ILUSTRASI: Tumpeng raksasa peringatan Tahun Baru Islam di Pekulo, Banyuwangi, Jawa Timur, Rabu (20/9) ANTARA/Budi C. Setya
ILUSTRASI: Tumpeng raksasa peringatan Tahun Baru Islam di Pekulo, Banyuwangi, Jawa Timur, Rabu (20/9) ANTARA/Budi C. Setya

FOKUS

Hijrah Adalah Rekonsiliasi

Sobih AW Adnan • 20 September 2017 21:54
medcom.id, Jakarta: Abdullah bin Uraiqit, tak lagi menyoal tentang keyakinan. Yang ada dibenaknya, Muhammad harus diselamatkan.
 
Hari ketiga sejak Rasulullah meninggalkan Mekkah, dimulailah tugas penganut politeisme itu. Ia, dipercaya menuntun dua unta milik Abu Bakar dan menjalankan amanah sebagai penunjuk jalan.
 
Tak ada yang fasih menghafal rute Mekkah-Madinah, selain Abdullah.

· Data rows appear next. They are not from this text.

/-- Every drain that can start does. -/
def startDrains (g : Rung) (w : W9) : W9 :=
  forEach allFields (fun f w =>
    if (fieldState w f).parkOrder && parkState w f == 0 && !fieldBusy w g f && !(fieldState w f).withheld.drain then startDrain f w
    else w) w

/-! ## Streams at a boundary -/

/-- What a boundary lets go on: parked streams resume (R316), and cancels that hold put off take effect (R271, R483). -/
def streamsGoOn (w : W9) : W9 :=
  let w := forEach (resumable w) resumeParked w
  forEach ((busyStreams w).filter (fun s => (streamOf w s).cancelAsked)) (fun s w =>
    finishCancel s { w with serve := { w.serve with queue := w.serve.queue.filter (fun c => !(c.stream == s)) } }) w

/-- The W9 replays suspects: nothing but the replay runs (R548). -/
def replaying (w : W9) : Bool := (!w.flt.suspects.isEmpty && rdB w Reg.faultCtrl 30) || w.flt.replay.isSome

/-- A stream has no work of its own under way and none queued, and nothing stops it from stepping. -/
def stepFree (w : W9) (s : StreamIx) : Bool :=
  let t := streamOf w s
  decide (t.state = .decode) && !inPipe w s && !awaiting w s && !chunkRuns w s && !t.cancelAsked && !t.parkAsked && !t.handedOff &&
    !w.serve.queue.any (fun c => c.stream == s)

/-- No block of the stream is DROPPED or RECOMPUTING. -/
def blocksThere (w : W9) (s : StreamIx) : Bool :=
  (streamBlocks w s).all (fun e => decide (e.2.state ≠ .dropped) && decide (e.2.state ≠ .recomputing))

/-- N + 1 beats have passed since the stream's previous entry (R258). -/
def beatsPassed (w : W9) (s : StreamIx) : Bool := match (streamOf w s).entered with
  | some n => decide (n + stagesN w + 1 ≤ rd64 w Reg.beatCount)
  | none => true

/-- The extension that far-memory bytes `x` cause (R261). -/
def extensionOf (w : W9) (x : Nat) : Nat := cdiv (x - rd64 w Reg.kvBeatBytes) (rd w Reg.kvCycleBytes).toNat

/-- Σ_n: the ledger cost of the slots in stages 0 to N − 2 (R259). -/
def ledgerNow (w : W9) : Nat := ((bandSlots w).map (fun x => ledgerCost w x.pos)).sum

/-- The ledger test of a class-1 or class-2 slot (R260). -/
def ledgerTest (w : W9) (s : StreamIx) : Bool :=
  let c := ledgerCost w (streamOf w s).length
  if !(class0s w).isEmpty || !rdB w Reg.serveCtrl 29 then decide (ledgerOthers w + c + ledgerClass0 w ≤ rd64 w Reg.kvBeatBytes)
  else decide (extensionOf w (ledgerNow w + c) ≤ 1048575)

/-- EXPIRED_BEFORE_STEP of one stream (R269): its next deadline cannot be met. -/
def expire (s : StreamIx) (w : W9) : W9 :=
  let t := streamOf w s
  let d := t.deadlineFirst + t.generated * t.deadlineStep
  if t.cls = 1 ∧ d < now w + stagesN w * beatNs w then
    endStream s 3 (raiseS 0x5012 srcSteward s (le 8 (t.length + 1) ++ le 8 d) w)
  else w

/-- The streams the test of R269 meets at a free beat. -/
def expirable (w : W9) : List StreamIx :=
  (busyStreams w).filter (fun s =>
    let t := streamOf w s
    decide (t.cls = 1) && ([.decode, .held, .parked] : List StreamState).contains t.state && !inPipe w s && !awaiting w s)

/-- The least stream by a key. -/
def pickStream (key : StreamIx → List Nat) : List StreamIx → Option StreamIx
  | [] => none
  | s :: r => match pickStream key r with
    | some x => if lexLt (key x) (key s) then some x else some s
    | none => some s

/-- The order of R258 among ready streams. -/
def freeBeatKey (w : W9) (s : StreamIx) : List Nat :=
  let t := streamOf w s
  if t.cls = 1 then [1, t.deadlineFirst + t.generated * t.deadlineStep, s.val]
  else [2, (match t.entered with | some n => n + 1 | none => 0), s.val]

/-- A stream of class 1 or 2 is ready but for its DROPPED blocks (R258). -/
def nearlyReady (w : W9) (s : StreamIx) : Bool :=
  decide ((streamOf w s).cls ≠ 0) && stepFree w s && beatsPassed w s && ledgerTest w s

/-- Blocks of otherwise ready streams are restored before a step (R235). -/
def restoreReady (w : W9) : W9 :=
  forEach ((busyStreams w).filter (fun s => nearlyReady w s && !(droppedBlocks w s).isEmpty)) restoreStream w

/-- A class-0 stream may start: a shadowed one from the pair beat of its START on (R413). -/
def startedAt (w : W9) (s : StreamIx) : Bool :=
  if (streamOf w s).shadow then
    match smGet (fun _ => none) w.pair.starts s.val with
    | some b => decide (b ≤ pairBeat w)
    | none => false
  else true

/-- The phase of this beat, where a class-0 stream holds it (R257, R405). -/
def reservedPhase (w : W9) : Option Nat :=
  let k := pairBeat w % (stagesN w + 1)
  if (heldPhases w).contains k then some k else none

/-- The stream whose slot enters in a reserved beat, if it has a step ready (R257). -/
def reservedStream (w : W9) (k : Nat) : Option StreamIx :=
  (class0s w).find? (fun s => decide ((streamOf w s).phase = some k) && stepFree w s && startedAt w s && blocksThere w s)

/-- The stream of a free beat (R258). -/
def freeStream (w : W9) : Option StreamIx :=
  pickStream (freeBeatKey w) ((busyStreams w).filter (fun s => nearlyReady w s && blocksThere w s))

/-- The suspect under replay, if its step can enter now, whatever its phase (R548). -/
def replayStream (w : W9) : Option StreamIx := match w.flt.replay with
  | some r => if stepFree w r.stream && blocksThere w r.stream then some r.stream else none
  | none => none

/-- What a beat does before it chooses: the tests of R269 and the restoring of blocks. -/
def beforeChoice (w : W9) : W9 :=
  if replaying w then (match replayStream w with | some s => expire s w | none => w)
  else if (reservedPhase w).isSome then w
  else restoreReady (forEach (expirable w) expire w)

/-- The stream whose slot enters. -/
def chosen (w : W9) : Option StreamIx :=
  if replaying w then replayStream w
  else match reservedPhase w with
    | some k => reservedStream w k
    | none => freeStream w

/-- The rows of a step (R275). -/
def stepRows (w : W9) (s : StreamIx) : List Word32 :=
  let t := streamOf w s
  let c := chainOf w s
  let r := if speculates w s then min (rowsMax w) (min (1 + c.length) (t.maxNew - t.generated)) else 1
  logTokens w s t.length 1 ++ c.take (r - 1)

/-- A replayed step's watch limit (R548). -/
def watchStep (s : StreamIx) (w : W9) : W9 := match w.flt.replay with
  | some r =>
    let t := now w
    let lim := t + (stagesN w + 1) * (beatNs w + w.serve.stretchNow) + 1000000
    if r.stream = s then { w with flt := { w.flt with replay := some { r with started := t, limit := lim, chunk := false } } } else w
  | none => w

/-- SLOT_ADMIT (R142, R143, R146, R254): the slot of `s` enters stage 0. -/
def admitSlot (s : StreamIx) (w : W9) : W9 :=
  let w := epochFlip w
  let n := rd64 w Reg.beatCount
  let k := precStep w
  let x : Slot := ⟨s, (streamOf w s).length, stepRows w s, epochNow w, k, n, now w⟩
  let w := { w with serve := { w.serve with pipe := w.serve.pipe.set 0 (some x) } }
  let w := watchStep s (modStream s (fun t => { t with entered := some n }) w)
  ganderSlot k (wr64 Reg.precStep (k + 1) w)

/-- An empty beat (R254). -/
def emptyBeat (w : W9) : W9 := inc Reg.emptyBeats 1 w

/-- Bellwether's choice at a boundary; a slot enters only if the flight-log entry that names it was accepted (R541). -/
def chooseSlot (accepted : Bool) (w : W9) : W9 :=
  let w := beforeChoice w
  if !accepted then emptyBeat w
  else match chosen w with
    | some s => writeFlight (admitSlot s w)
    | none => writeFlight (emptyBeat w)

/-! ## Stretch and extension (R183, R253, R261, R405, R406, R473) -/

/-- The stretch a plan word carries for a pair beat: the settings' own, or, PAIRED, the larger of both sides' (R406). -/
def stretchFor (w : W9) (beat : Nat) : Nat :=
  let own := match w.pair.nextStretch with | some e => if e.2 ≤ beat then e.1 else w.env.stretch | none => w.env.stretch
  let other := match w.pair.partnerNext with | some e => if e.2 ≤ beat then e.1 else w.pair.partnerStretch | none => w.pair.partnerStretch
  if paired w then max own other else own

/-- Announced changes of stretch take effect at their pair beat (R406). -/
def applyStretch (w : W9) : W9 :=
  let b := pairBeat w
  let w := match w.pair.nextStretch with
    | some e => if e.2 ≤ b then { w with env := { w.env with stretch := e.1 }, pair := { w.pair with nextStretch := none } } else w
    | none => w
  match w.pair.partnerNext with
  | some e => if e.2 ≤ b then { w with pair := { w.pair with partnerStretch := e.1, partnerNext := none } } else w
  | none => w

/-- The most stretch a beat may have (R473). -/
def stretchLimit (w : W9) (e : Nat) : Nat :=
  if !(class0s w).isEmpty then sFloor w else (timingOf w).beatMax - beatNs w - e

/-- PAIR_ALIGNMENT_CYCLE (R405): the open cycles this boundary inserts: side B's alignment, or one where this side leads by more than
100 ns. -/
def alignCycles (w : W9) (lead : Int) : Nat :=
  if !paired w then 0
  else if w.pair.alignDue then (lead % (beatNs w : Int)).toNat
  else if 100 < lead then 1 else 0

/-- The skew and the pair beat at a boundary of a pair (R405). -/
def pairBoundary (b : BoundaryIn) (w : W9) : W9 :=
  if !paired w then w
  else
    let w := wr Reg.pairSkew (signedBits 32 b.lead) w
    if w.pair.alignDue then
      wr64 Reg.pairBeatOfs ((rd64 w Reg.beatCount + 2 ^ 64 - b.partnerBeat) % 2 ^ 64)
        { w with pair := { w.pair with alignDue := false } }
    else w

/-- PLAN_MISS (R432): a beat without a plan word. -/
def planMiss (w : W9) : W9 :=
  let n := rd64 w Reg.beatCount
  raise0 0xA004 srcSteward (List.replicate 8 0 ++ le 8 n) (wrB Reg.pwrErr 3 true (inc Reg.pipePlanMiss 1 w))

/-- The beat's extension and stretch come into force (R253, R261, R432). -/
def planBeat (align : Nat) (w : W9) : W9 :=
  let sum := ledgerNow w
  let w := wr64 Reg.ledgerNow sum w
  let e := match w.serve.plan with | some _ => extensionOf w sum | none => 0
  let st := match w.serve.plan with | some x => min (x + (if align = 1 then 1 else 0)) (stretchLimit w e) + (if 1 < align then align else 0) | none => 0
  let w := if w.serve.plan.isNone then planMiss w else w
  let w := wrB Reg.serveStatus 1 (decide (0 < e)) (wr Reg.extLast (BitVec.ofNat 32 e) (inc Reg.extBeats (b2n (decide (0 < e))) w))
  { w with serve := { w.serve with plan := w.serve.planNext, planNext := none, extNow := e, stretchNow := st } }

/-! ## Pulses (R65, R254, R472) -/

/-- A prefill group advances in beat `n` at the pace in force (R472). -/
def paceRuns (w : W9) (n : Nat) : Bool := decide (n * paceNow w / 8 < (n + 1) * paceNow w / 8)

/-- A tile that the pace holds back: a prefill group's (R472). -/
def paced (w : W9) (t : Tile) : Bool := match rungNow w with
  | some g => match tileBand g t with
    | some b => decide (b.role = 2)
    | none => false
  | none => false

/-- Whether a field withholds its pulses shows in FIELD_CLK.BEAT_HELD. -/
def showHeld (f : FieldIx) (w : W9) : W9 := wrB (Reg.fieldClk f.val) 29 (decide ((fieldState w f).withheld ≠ Withheld.none)) w

/-- One field's pulse: its running tiles get it, but for those the pace holds back (R65, R472). -/
def pulseField (n : Nat) (f : FieldIx) (w : W9) : W9 :=
  let all := runningTiles w f
  let ts := if paceRuns w n then all else all.filter (fun t => !paced w t)
  let t0 := now w
  let len := beatNs w + w.serve.stretchNow + w.serve.extNow
  let w := forEach ts pulseTile w
  let part := !ts.isEmpty || all.isEmpty
  modField f (fun s => { s with beatStart := t0, beatLen := len, owing := if part then s.owing ++ [(t0 + len, ts)] else s.owing }) w

/-- Every field that takes part pulses. -/
def pulseFields (w : W9) : W9 :=
  let n := rd64 w Reg.beatCount
  forEach allFields (fun f w => showHeld f (if taking w f then pulseField n f w else w)) w

/-! ## The boundary -/

/-- The structural changes of Table 1.10 but the format change, which falls with the slot that enters (R43). -/
def structural (w : W9) : W9 :=
  let w := wselSwitch w
  match rungNow w with
  | some g => moveStagings g (rotateRoles g (startDrains g w))
  | none => w

/-- BEAT_BOUNDARY (R43, R254): a device beat boundary. -/
def beatBoundary (b : BoundaryIn) (w : W9) : W9 :=
  if boundaryFalls w then
    let w := wr64 Reg.beatCount (rd64 w Reg.beatCount + 1) w
    let w := skipSamples (shiftPipe (leaveSampler b.logits w))
    let w := streamsGoOn (structural w)
    let align := alignCycles w b.lead
    let w := applyStretch (pairBoundary b w)
    pulseFields (planBeat align (chooseSlot b.logAccepted w))
  else w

Pada 24 September 622, Nabi dan rombongan tiba di Madinah. Peristiwa ini, mengawali masa keemasan Islam. Tujuh belas tahun setelahnya, khalifah Umar bin Khattab menetapkannya sebagai 1 Muharam, penanggalan pertama kalender Hijriah.
 
Lompatan peradaban
 
Profesor islamolog Philip Khuri Hitti dalam History of The Arabs: From the Earliest Times to the Present (2002)  menyebut, peristiwa hijrah mengakhiri periode Mekkah dan mengawali masa kejayaan Madinah.
 
Perpindahan itu, menjadi titik balik bagi Nabi demi menghindari tindak kekerasan dan percobaan pembunuhan yang direncanakan wangsa Quraisy.
 
"Tapi, bukan sepenuhnya sebuah pelarian. Melainkan rencana perpindahan yang sudah dipertimbangkan secara saksama sejak dua tahun sebelumnya," tulis Hitti.
 
Di Madinah, sebut Hitti, Muhammad berhasil memerankan dengan baik tiga karakter sekaligus. Sebagai Nabi, politisi, dan juga negarawan.
 
Bukti paling kuat ditunjukkan dengan keberhasilannya dalam melerai pertikaian abadi suku 'Aus dan Khazraj. Peristiwa yang kemudian melahirkan Al Sahifah al Madinah (Piagam Madinah), sebuah dokumen yang berisi pernyataan kesatuan komunitas yang terdiri dari kaum Muslim, Yahudi, serta komunitas-komunitas pagan lainnya.
 
Dalam akta yang memuat hampir 50 pasal itu, ayat pertama berbunyi:

Sesungguhnya mereka (Muslim, Yahudi, dan suku-suku di Madinah) satu umat. Lain dari (komunitas) manusia yang lain.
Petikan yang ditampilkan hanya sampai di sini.